I have a series of terms in a sequence and need to identify the rule that produces it. I know it is based on a damped harmonic oscillator but I am not sure which formula governs the interval. Here is the string, it is the interval rates in seconds: (108, 88, 92, 76, 80, 68, 64, 56, 40, 32, 8, 8) the closest I have come is: D_n = Asin(Bn + C)exp(-Dn) + E
A = Amplitude of the wave (could be around 28, as you noted that the sequence never went more than 28 in any direction) B = Frequency of the wave (which affects how “quickly” the wave oscillates - this could be tweaked to match the observed pattern) C = Phase shift of the wave (could potentially be 0 if the wave starts at its peak) D = Damping coefficient (this affects how quickly the oscillations decay - would need to be chosen to match the decay observed in the sequence) E = Equilibrium position (which would be 8, as the sequence oscillates around 8)

댓글 수: 7

That proposed function leads to poor results, at least if exp(-Dn) is understood as exp(-D*n)

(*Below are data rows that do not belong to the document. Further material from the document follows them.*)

-- ==== Sys2Proof/Machine/HostConfig.lean ====
section
/-!
DEFINITION. The configuration and control commands (R115 to R118).
-/
namespace Sys2Proof.Machine

/-- `NOP` (R115): no effect, in every mode. -/
def execNop (s : State) : Result := .next s

/-- `CFGPER #p` (R116). The invalid period 0 is stored and found by `START`. -/
def execCfgper (p : Half) (s : State) : Result :=
  ifIdle s (.next (s.withPeriod p))

/-- `START` (R117): with `PERIOD = 0` the mode becomes FAULTED before the fault is raised. -/
def execStart (s : State) : Result :=
  ifIdle s
    (if s.period = 0#16 then raise .configError (s.withMode .faulted)
     else .next ((s.withMode .running).withTcnt 0#16))

/-- `TIE #b` (R118): legal in every mode. -/
def execTie (b : Bool) (s : State) : Result := .next (s.withTie b)

end Sys2Proof.Machine
end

You don't have sufficient information to estimate (with any degree of confidence) those 5 parameters from that little data. You have only 12 data points, representing only a small fraction of one period of any oscillatory sequence.
Walter Roberson
Walter Roberson 2023년 7월 9일
편집: Walter Roberson 2023년 7월 9일
Your n is acting as the independent variable, with integer values. Now suppose you had a B0 for the sin(B*n+C) term. Let B=B0+k*2*pi for integer k. n*(B0+k*2*pi) = n*B0 + n*k*2*pi but n and k are integer and sin is periodic so that is the same as sin(n*B0+C). Therefore you should constrain B and C to one period of sin()
Just to add a little more detail to the excellent comments by @Walter Roberson and @John D'Errico, here is what happens when you do try to fit that function to your data:
% Your data
n = (1:12)'; % (I assume that this is implied.)

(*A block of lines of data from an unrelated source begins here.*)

-- ==== Sys2Proof/Laws/Decode.lean ====
section
/-!
SUPPORT. The fields of a packed command word, and what a successful decode says: the lemmas later proofs cite instead
of unfolding the decoder.
-/
namespace Sys2Proof

theorem opField_packWord (op idx : Byte) (data : Half) : opField (packWord op idx data) = op := by
  simp only [opField, packWord]
  ext i hi
  simp only [BitVec.getElem_extractLsb', BitVec.getLsbD_append]
  simp [show ¬ 24 + i < 16 by omega, show 24 + i - 16 = 8 + i by omega, BitVec.getLsbD_eq_getElem hi]

theorem idxField_packWord (op idx : Byte) (data : Half) : idxField (packWord op idx data) = idx := by
  simp only [idxField, packWord]
  ext i hi
  simp only [BitVec.getElem_extractLsb', BitVec.getLsbD_append]
  simp [show 16 + i - 16 = i by omega, hi]

theorem dataField_packWord (op idx : Byte) (data : Half) : dataField (packWord op idx data) = data := by
  simp only [dataField, packWord]
  ext i hi
  simp only [BitVec.getElem_extractLsb', BitVec.getLsbD_append]
  simp [hi]

/-- The byte operand is the low byte of `DATA`. -/
theorem byteOperand_packWord (op idx : Byte) (v : Byte) : byteOperand (packWord op idx (byteData v)) = v := by
  simp only [byteOperand, packWord, byteData]
  ext i hi
  simp only [BitVec.getElem_extractLsb', BitVec.getLsbD_append]
  simp [show i < 16 by omega, hi]

/-- The flag operand is bit 0 of `DATA`. -/
theorem flagOperand_packWord (op idx : Byte) (b : Bool) : flagOperand (packWord op idx (flagData b)) = b := by
  simp only [flagOperand, packWord, BitVec.getLsbD_append]
  cases b <;> simp [flagData]

/-- A word is its three fields (R62). -/
theorem packWord_fields (w : Word) : packWord (opField w) (idxField w) (dataField w) = w := by
  simp only [packWord, opField, idxField, dataField]
  ext i hi
  simp only [← BitVec.getLsbD_eq_getElem, BitVec.getLsbD_append, BitVec.getLsbD_extractLsb']
  by_cases h1 : i < 16
  · simp [h1]
  · by_cases h2 : i - 16 < 8
    · simp [h1, h2, show 16 + (i - 16) = i by omega]
    · simp [h1, h2, show i - 16 - 8 < 8 by omega, show 24 + (i - 16 - 8) = i by omega]

/-- Masking acts field by field. -/
theorem packWord_and (a b c d : Byte) (x y : Half) :
    packWord a b x &&& packWord c d y = packWord (a &&& c) (b &&& d) (x &&& y) := by
  have h : ((a ++ b ++ x) &&& (c ++ d ++ y) : BitVec (8 + 8 + 16)) = (a &&& c) ++ (b &&& d) ++ (x &&& y) := by
    rw [BitVec.and_append, BitVec.and_append]
  exact h

/-- Two words with the same fields are one. -/
theorem packWord_inj {a b c d : Byte} {x y : Half} (h : packWord a b x = packWord c d y) :
    a = c ∧ b = d ∧ x = y := by
  refine ⟨?_, ?_, ?_⟩
  · simpa only [opField_packWord] using congrArg opField h
  · simpa only [idxField_packWord] using congrArg idxField h
  · simpa only [dataField_packWord] using congrArg dataField h

/-- The reserved-zero check of R71, field by field: a word of opcode `op` passes it when its `IDX` and `DATA` are 0
under their parts of the mask. -/
theorem and_mask_iff (op idx mi : Byte) (data md : Half) :
    packWord op idx data &&& packWord 0xFF#8 mi md = packWord op 0#8 0#16 ↔ idx &&& mi = 0#8 ∧ data &&& md = 0#16 := by
  rw [packWord_and, show (0xFF#8 : Byte) = BitVec.allOnes 8 from rfl, BitVec.and_allOnes]
  constructor
  · intro h
    exact ⟨(packWord_inj h).2.1, (packWord_inj h).2.2⟩
  · rintro ⟨h1, h2⟩
    rw [h1, h2]

/-- The opcode map read forwards and backwards agrees (R68). -/
theorem ofByte_eq_some {b : Byte} {op : Opcode} : Opcode.ofByte b = some op ↔ b = op.code := by
  constructor
  · intro h
    unfold Opcode.ofByte at h
    split_ifs at h <;> cases h <;> assumption
  · rintro rfl
    cases op <;> rfl

/-- What a successful decode says (R69, steps 1 and 3). -/
theorem decode_ok {w : Word} {i : Instr} :
    decode w = .ok i ↔ ∃ op : Opcode, opField w = op.code ∧ w &&& op.maskWord = op.matchWord ∧ op.operands w = i := by
  unfold decode
  constructor
  · intro h
    split at h
    · cases h
    · rename_i op hop
      split_ifs at h with hm
      exact ⟨op, ofByte_eq_some.1 hop, hm, by cases h; rfl⟩
  · rintro ⟨op, hop, hm, rfl⟩
    rw [ofByte_eq_some.2 hop]
    simp [hm]

end Sys2Proof
end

D_n = [108, 88, 92, 76, 80, 68, 64, 56, 40, 32, 8, 8]';
% Tabulate the data
tbl = table(n,D_n);
% Define function that will be used to fit data
% (F is a vector of fitting parameters)
f = @(F,n) F(1).*sin(F(2).*n + F(3)).*exp(F(4).*n) + F(5);
% Initial parameter guesses
beta0 = [1 1 0 1 0];
% Fit the model
mdl = fitnlm(tbl,f,beta0)
Warning: The Jacobian at the solution is ill-conditioned, and some model parameters may not be estimated well (they are not identifiable). Use caution in making predictions.
mdl =
Nonlinear regression model: D_n ~ F1*sin(F2*n + F3)*exp(F4*n) + F5 Estimated Coefficients: Estimate SE tStat pValue ___________ ______ ___________ ________ F1 45.576 15.483 2.9437 0.018604 F2 -2.3136e-05 462.16 -5.0061e-08 1 F3 11.102 75.416 0.14721 0.88661 F4 0.098244 48.651 0.0020194 0.99844 F5 150.85 387.71 0.38907 0.70737 Number of observations: 12, Error degrees of freedom: 8 Root Mean Squared Error: 6.43 R-Squared: 0.971, Adjusted R-Squared 0.96 F-statistic vs. constant model: 89.8, p-value = 1.68e-06
% Calculate the model values at the empirical x
D_n_predicted = predict(mdl,n);
% Plot the data and fit
figure
plot(n,D_n,'*',n,D_n_predicted,'g');
legend('data','fit')
There is lots going wrong here. Two big issues are
  • The warning that some model parameters are not estimated well
  • The errors ("SE" in the model output table) on the parameter estimates are huge compared to the estimates themselves, and the implications of that for their statistical significance
These both point to this being a terrible model (which John, Walter and I would simply know intuitively from experience), but is also borne out by the model fit.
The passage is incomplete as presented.